Ya da istatistiklerin genelleştirmeci illüzyonuna
aldırmadan, bir tek kişi bile aşırı kullanımdan ötürü zarar
görüyorsa –içen kişi değil, içen kişinin yol açtığı olaylar
yüzünden- tedbir almak yerindedir de denilebilir.

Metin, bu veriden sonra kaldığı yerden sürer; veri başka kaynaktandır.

-- ==== Sys2Proof/Laws/KeptClocks.lean ====
section
/-! SUPPORT. What the operations of Machine/Clocks, LinkEvents, MemCtl, KilnEnd keep: `Kept`, one lemma each. -/
set_option Elab.async false
set_option linter.unusedTactic false
set_option linter.unreachableTactic false
set_option linter.unnecessarySeqFocus false
namespace Sys2Proof.Machine

theorem State.modClk_kept {s0 s : State} (f : ClockState → ClockState) (hk0 : Kept s0 s) :
    Kept s0 (State.modClk s f) := by
  unfold State.modClk
  repeat' first
    | with_reducible assumption | (rewrite [State.mk_eq_ofB]; with_reducible refine Kept.upd ?_) | dsimp -zeta only
    | split

theorem State.clkRecord_kept {s0 s : State} (sev : Sev) (die : Nat) (code : Nat) (item : Nat) (value : Nat) (hk0 : Kept s0 s) :
    Kept s0 (State.clkRecord s sev die code item value) := by
  unfold State.clkRecord
  repeat' first
    | with_reducible assumption | (intro x; have hx : Kept s0 x := ?hk; clear_value x; case' hk => subst x)
    | (intro x; subst x) | intro _ | with_reducible apply Kept.ite | with_reducible apply State.putReg_kept
    | with_reducible apply State.fatal_kept | with_reducible apply State.record_kept | lift_lets -underBinder
    | dsimp -zeta only | split

theorem State.pwrRecord_kept {s0 s : State} (sev : Sev) (die : Nat) (code : Nat) (item : Nat) (value : Nat) (hk0 : Kept s0 s) :
    Kept s0 (State.pwrRecord s sev die code item value) := by
  unfold State.pwrRecord
  repeat' first
    | with_reducible assumption | (intro x; have hx : Kept s0 x := ?hk; clear_value x; case' hk => subst x)
    | (intro x; subst x) | intro _ | with_reducible apply Kept.ite | with_reducible apply State.putReg_kept
    | with_reducible apply State.fatal_kept | with_reducible apply State.record_kept | lift_lets -underBinder
    | dsimp -zeta only | split

theorem State.modDvfs_kept {s0 s : State} (d : Nat) (f : Dvfs → Dvfs) (hk0 : Kept s0 s) :
    Kept s0 (State.modDvfs s d f) := by
  unfold State.modDvfs
  repeat' first
    | with_reducible assumption | intro _ | with_reducible apply State.modClk_kept
    | (rewrite [State.mk_eq_ofB]; with_reducible refine Kept.upd ?_) | dsimp -zeta only | split

theorem State.modTherm_kept {s0 s : State} (d : Nat) (f : Therm → Therm) (hk0 : Kept s0 s) :
    Kept s0 (State.modTherm s d f) := by
  unfold State.modTherm
  repeat' first
    | with_reducible assumption | intro _ | with_reducible apply State.modClk_kept
    | (rewrite [State.mk_eq_ofB]; with_reducible refine Kept.upd ?_) | dsimp -zeta only | split

theorem State.retarget_kept {s0 s : State} (d : Nat) (hk0 : Kept s0 s) :
    Kept s0 (State.retarget s d) := by
  unfold State.retarget
  repeat' first
    | with_reducible assumption | (intro x; have hx : Kept s0 x := ?hk; clear_value x; case' hk => subst x)
    | (intro x; subst x) | intro _ | with_reducible apply Kept.ite | with_reducible apply State.modDvfs_kept
    | (rewrite [State.mk_eq_ofB]; with_reducible refine Kept.upd ?_) | lift_lets -underBinder | dsimp -zeta only
    | split

theorem State.retargetAll_kept {s0 s : State} (hk0 : Kept s0 s) :
    Kept s0 (State.retargetAll s) := by
  unfold State.retargetAll
  repeat' first
    | with_reducible assumption | with_reducible apply State.retarget_kept | split

theorem State.endTransition_kept {s0 s : State} (d : Nat) (hk0 : Kept s0 s) :
    Kept s0 (State.endTransition s d) := by
  unfold State.endTransition
  repeat' first
    | with_reducible assumption | intro _ | with_reducible apply State.modDvfs_kept
    | with_reducible apply State.bump_kept | with_reducible apply State.retarget_kept
    | (rewrite [State.mk_eq_ofB]; with_reducible refine Kept.upd ?_) | dsimp -zeta only | split

theorem State.pllLocked_kept {s0 s : State} (d : Nat) (hk0 : Kept s0 s) :
    Kept s0 (State.pllLocked s d) := by
  unfold State.pllLocked
  repeat' first
    | with_reducible assumption | (intro x; have hx : Kept s0 x := ?hk; clear_value x; case' hk => subst x)
    | (intro x; subst x) | intro _ | with_reducible apply Kept.ite | with_reducible apply State.modDvfs_kept
    | with_reducible apply State.endTransition_kept | (rewrite [State.mk_eq_ofB]; with_reducible refine Kept.upd ?_)
    | lift_lets -underBinder | dsimp -zeta only | split

theorem State.voltageSettled_kept {s0 s : State} (d : Nat) (hk0 : Kept s0 s) :
    Kept s0 (State.voltageSettled s d) := by
  unfold State.voltageSettled
  repeat' first
    | with_reducible assumption | (intro x; have hx : Kept s0 x := ?hk; clear_value x; case' hk => subst x)
    | (intro x; subst x) | intro _ | with_reducible apply Kept.ite | with_reducible apply State.endTransition_kept
    | with_reducible apply State.modDvfs_kept | (rewrite [State.mk_eq_ofB]; with_reducible refine Kept.upd ?_)
    | lift_lets -underBinder | dsimp -zeta only | split

theorem State.writeOpReq_kept {s0 s : State} (d : Nat) (v : Word) (hk0 : Kept s0 s) :
    Kept s0 (State.writeOpReq s d v) := by
  unfold State.writeOpReq
  repeat' first
    | with_reducible assumption | with_reducible apply State.softWrite_kept | with_reducible apply State.retarget_kept
    | split

theorem State.bank_kept {s0 s : State} (hk0 : Kept s0 s) :
    Kept s0 (State.bank s) := by
  unfold State.bank
  repeat' first
    | with_reducible assumption | (intro x; have hx : Kept s0 x := ?hk; clear_value x; case' hk => subst x)
    | (intro x; subst x) | intro _ | with_reducible apply State.modClk_kept | with_reducible apply State.putReg_kept
    | with_reducible apply State.portsOff_kept | with_reducible apply State.linksDown_kept
    | with_reducible apply State.abortTests_kept | (rewrite [State.mk_eq_ofB]; with_reducible refine Kept.upd ?_)
    | lift_lets -underBinder | dsimp -zeta only | split

theorem State.clockLost_kept {s0 s : State} (item : Nat) (hk0 : Kept s0 s) :
    Kept s0 (State.clockLost s item) := by
  unfold State.clockLost
  repeat' first
    | with_reducible assumption | with_reducible apply Kept.ite | with_reducible apply State.bank_kept
    | with_reducible apply State.clkRecord_kept | with_reducible apply State.service_kept
    | with_reducible apply State.fatal_kept | split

İçtiği alkol yüzünden sarhoş olan bir adamın
tecavüzüne uğrayan bir kadına, ya da sarhoş bir sürücünün
arabasının altında can veren bir çocuğun ailesine istediğiniz kadar
Türkiye’de alkol kullanımından kaynaklı işlenen suçların
düşüklüğüne dair istatistikleri gösterin, hiçbir şey fark
etmeyecektir hayatları darbe alan bu insanlar nezdinde.
* * *
Yine de, sağlığa bu kadar önem veriliyorsa,
tutarsızlık olmaması adına atılması gereken başka adımlar da yok
mu?
Örneğin kolalı içecekler ve abur cuburlar. Bu
ürünlerin reklamında ve kullanımında da benzer yasal tedbirler
alınmalı değil mi?
Süpermarketlerin rafları, obezite
istatistiklerini artıracak özellikte nice “kitle imha silahları”
ile dolu.
Çocukların erişimine de açık olan ve satın
alınmasında yaş sınırı bulunmayan bu ürünler, ülkemizin geleceği
adına büyük bir risk taşımıyor mu?
Ya da GDO’lu ürünler. Alkolün sağlığa verdiği
zarar bir gerçek ise, GDO’lu yani genetiği değiştirilmiş tarım
ürünlerinin zararları da gerçek değil mi? Sadece bir nesli
değil, birkaç nesli birden etkileyecek derecede bir “Gıda
Çernobil’i” üstelik…
Hükümetimiz sağlığımıza çok önem veriyor, peki neden
güneş ve rüzgâr gibi temiz enerjilere değil de nükleer santrallere
yöneliyor?
Nükleer santraller sağlığa zararlı değil
mi?
Üstelik geçtiğimiz gün bir gece yarısı operasyonuyla
ÇED (çevresel etki değerlendirmesi) muafiyeti de getirildi böylesi
devlet yatırımlarına.
Yani, çevreye, dolayısıyla sağlığımıza birinci
derecede zararlı kalkınma projelerinin önünde bir engel kalmamış
oldu.
O yüzden, alkol kısıtlamasının gerekçesini “sağlık”
olarak sunmayı bir tutarsızlık olarak görüyorum.
Fakat ne var ki, tutarsızlık bu ülkenin müzmin bir
karakteristiği…
Efkarlandım bunları düşününce, saat kaç acaba?